Point cloud data is represented as an unsorted set of the size M x N., where M is the number of points and N is the x,y,z value for each point. If you are interested you can access the color data in `pcd.colors`.

Let us try to perform a segmentation on the image we just loaded.

In [None]:
# Setting the number of clusters
K = 5
# Note: it's just a simple train model run
# To improve it you can adapt the best_segment() 
# to generate the clusters with the best model
initial_params = initialize_parameters(pcd_points, K)
MU, SIGMA, PI, r = train_model(pcd_points, K,
                               convergence_function=default_convergence,
                               initial_values=initial_params)
clusters = cluster(r)

In [None]:
# Generate a set of size K of distinct color to plot the clusters
# Adapted from https://stackoverflow.com/questions/876853/generating-color-ranges-in-python
import colorsys
HSV_tuples = [(x*1.0/K, 1.0, 1.0) for x in range(K)]
color_maps = list(map(lambda x: colorsys.hsv_to_rgb(*x), HSV_tuples))
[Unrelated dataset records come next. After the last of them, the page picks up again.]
/-- The boundary rules in ascending dimension: a value, or the coordinates that remain (R166). -/
def Desc.boundary (g : Desc) (o : Nat) (consts : Nat → Word) : List Nat → List Int → Sum Word (List Int)
  | [], q => .inr q
  | k :: ks, q =>
    let x := q.getD k 0
    match g.beyond k x with
    | none => Desc.boundary g o consts ks q
    | some f =>
      if !g.atEdge o f then Desc.boundary g o consts ks q
      else
        let b : Int := g.b k
        match g.rule f with
        | 0 => .inl 0
        | 1 => .inl (consts f)
        | 2 => Desc.boundary g o consts ks (setAt q k (if f % 2 = 0 then 0 else b - 1))
        | 3 => Desc.boundary g o consts ks (setAt q k (if f % 2 = 0 then -x else 2 * b - 2 - x))
        | _ => Desc.boundary g o consts ks q

/-- grid_resolve (R166). -/
def Binding.resolve (b : Binding) (cell : Word) (m : Nat) : Cell :=
  let g := b.d
  let c := cellComp cell
  if g.ncomp ≤ c || maxStep < m then .none
  else
    let q := (upTo 3).map fun k => if k < g.ndim then cellCoord cell k else 0
    let consts (f : Nat) : Word := wordOf (fld (recWord b.desc (8 + f)) 0 (8 * g.e))
    match g.boundary b.owner consts (upTo g.ndim) q with
    | .inl w => .value w
    | .inr q =>
      match (upTo g.ndim).filterMap fun k => g.beyond k (q.getD k 0) with
      | [] => .cell (g.owned c (q.getD 0 0).toNat (q.getD 1 0).toNat (q.getD 2 0).toNat)
      | [f] =>
        let x := q.getD (f / 2) 0
        let l := if x < 0 then (-x - 1).toNat else (x - g.b (f / 2)).toNat
        if g.layers f ≤ l || m % g.d ≠ 0 then .none
        else
          let u := (q.getD ((others f).getD 0 0) 0).toNat
          let v := (q.getD ((others f).getD 1 0) 0).toNat
          .ghost f (g.parity m) (g.ghost f (g.parity m) l u v c)
      | _ => .none

/-- What a ghost read meets (R167): ready, waits, or traps with a SUB. -/
inductive Stale where
  | ok | wait | trap (sub : Nat)
deriving DecidableEq, Repr

/-- The check of buffer (f, p) against step `m`; `spent`: the stall limit is reached. -/
def State.ghostCheck (s : State) (b : Binding) (f p m : Nat) (spent : Bool) : Stale × State :=
  let (t, s) := s.tagWord b (2 * f + p)
  (if tagV t && tagStep t == m then .ok
   else if tagV t && m < tagStep t then .trap 2
   else if b.d.spol then .trap 1
   else if spent then .trap 0 else .wait, s)

/-- Stalled cycles have reached STALL × 256 (R167). -/
def Ictx.spent (x : Ictx) (b : Binding) : Bool :=
  match x.p.stall with
  | none => b.d.stall == 0
  | some from' => b.d.stall * 256 ≤ x.s.cyc x.w.id.core - from'

/-- The path stalls: its count starts, or goes on (R167). -/
def Ictx.stallPath (x : Ictx) (s : State) : Res :=
  match x.p.stall with
  | some _ => .moved s
  | none => .moved (s.modWarp x.c.warp fun w => w.modPath x.c.path fun p => { p with stall := some (x.s.cyc x.w.id.core) })

/-! ### LDG and STG -/

/-- Faults of a grid access (R363, R217): causes that are not per lane mark every active lane; else the lanes that meet one. -/
def Ictx.gridFault (x : Ictx) (whole : List Nat) (perLane : List (Nat × Nat)) (ok : Res) : Res :=
  let low := (Mask.lanes x.act).head?
  match sortNat whole with
  | n :: _ =>
    let n := match perLane.find? fun e => some e.1 == low with
      | some e => Nat.min n e.2
      | none => n
    x.fault 19 n
  | [] =>
    match perLane with
    | [] => ok
    | e :: _ => .trap x.s ⟨19, e.2, perLane.map fun e => (e.1, 0), false, none⟩

/-- The bound TYPE, or 0 (R365). -/
def Desc.badType (g : Desc) (t : Ty) : Bool := t.code != 0 && t.code != g.etype

/-- A lane's value once every ghost check has passed. -/
def State.cellValue (s : State) (b : Binding) (c : Cell) : Word :=
  match c with
  | .value w => w
  | .cell off | .ghost _ _ off =>
    match s.bindPlace b off with
    | some p => s.readWord p b.d.e
    | none => 0
  | .none => 0

/-- The ghost cells that lanes read. -/
def State.ghostPlaces (s : State) (b : Binding) (cells : List (Nat × Cell)) : List Place :=
  cells.filterMap fun e =>
    match e.2 with
    | .ghost _ _ off => s.bindPlace b off
    | _ => none

/-- The tags that they are checked against. -/
def State.ghostTags (s : State) (b : Binding) (cells : List (Nat × Cell)) : List Place :=
  (cells.filterMap fun e =>
    match e.2 with
    | .ghost f p _ => s.bindPlace b (b.d.toff + 8 * (2 * f + p))
    | _ => none).dedup

/-- An acquire that reads these tags: the warp comes to know what they carry (R196, R352). -/
def Ictx.hears (x : Ictx) (s : State) (tags : List Place) : Ictx :=
  let s := tags.foldl (fun s p => s.hear x.c.warp true p 8) s
  { x with s := s, w := (s.warp? x.c.warp).getD x.w }

/-- Every ghost check of the lanes. -/
def State.ghostChecks (s : State) (b : Binding) (m : Nat) (spent : Bool) : List (Nat × Cell) → List (Nat × Stale) × State
  | [] => ([], s)
  | (l, .ghost f p _) :: es =>
    let (r, s) := s.ghostCheck b f p m spent
    let (rs, s) := State.ghostChecks s b m spent es
    ((l, r) :: rs, s)
  | _ :: es => State.ghostChecks s b m spent es

/-- Lanes that trap, with their SUBs. -/
def staleTraps (rs : List (Nat × Stale)) : List (Nat × Nat) :=
  rs.filterMap fun r => match r.2 with | .trap sub => some (r.1, sub) | _ => none

/-- A lane of `LDG` once every check has passed: an owned cell is loaded plainly; a ghost cell has been read under its check, and a
boundary value is there: they are written with the rest (R365, R167). -/
def State.cellLane (s : State) (b : Binding) (core l : Nat) (c : Cell) : LaneOp :=
  let there (p : Place) (n : Nat) (w : Word) : LaneOp := ⟨l, 0, p, none, n, [w], [], false, false⟩
  match c with
  | .value w => there (.vault core 0) 0 w
  | .cell off =>
    match s.bindPlace b off with
    | some p => ⟨l, 0, p, none, b.d.e, [], [], false, false⟩
    | none => there (.vault core 0) 0 0
  | .ghost _ _ off => there ((s.bindPlace b off).getD (.vault core 0)) 0 (s.cellValue b c)
  | .none => there (.vault core 0) 0 0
### Visualizing the segmented point cloud data!

In [None]:
or_pcd = o3d.geometry.PointCloud() # Create new point cloud handler
or_pcd.points = o3d.utility.Vector3dVector(pcd_points) # set point cloud data
colors = np.zeros_like(pcd_points) # initialize colors to 0
for i, point in enumerate(np.unique(clusters)):
    random_color = color_maps[i]
    cluster_mask = (clusters == point) # get the mask of the cluster i
    colors[cluster_mask,:] = random_color # set random color to all the point of this segment
or_pcd.colors = o3d.utility.Vector3dVector(colors) # set color data
o3d.visualization.draw_geometries([or_pcd]) # visualize point cloud

Some questions to think about:
- Would adding a color help or harm the segmentation results?
- How about the case: segment RGB data -> add depth -> convert to Point Cloud -> cluster? Would that help/harm?
- Could you think of a way you could compress the point cloud data?

Things to try:
- Segmentation here is done in purely unsupervised manner, you could manually combine multiple gaussian
- How about merging multiple scenes into a single one? You could crop one segment from one scene and place it inside another scene.
- Try K-means on point cloud data and see what results does it produces
- Can we omit the step of conversion to point cloud? And use depth only? Or depth with x,y coordinates?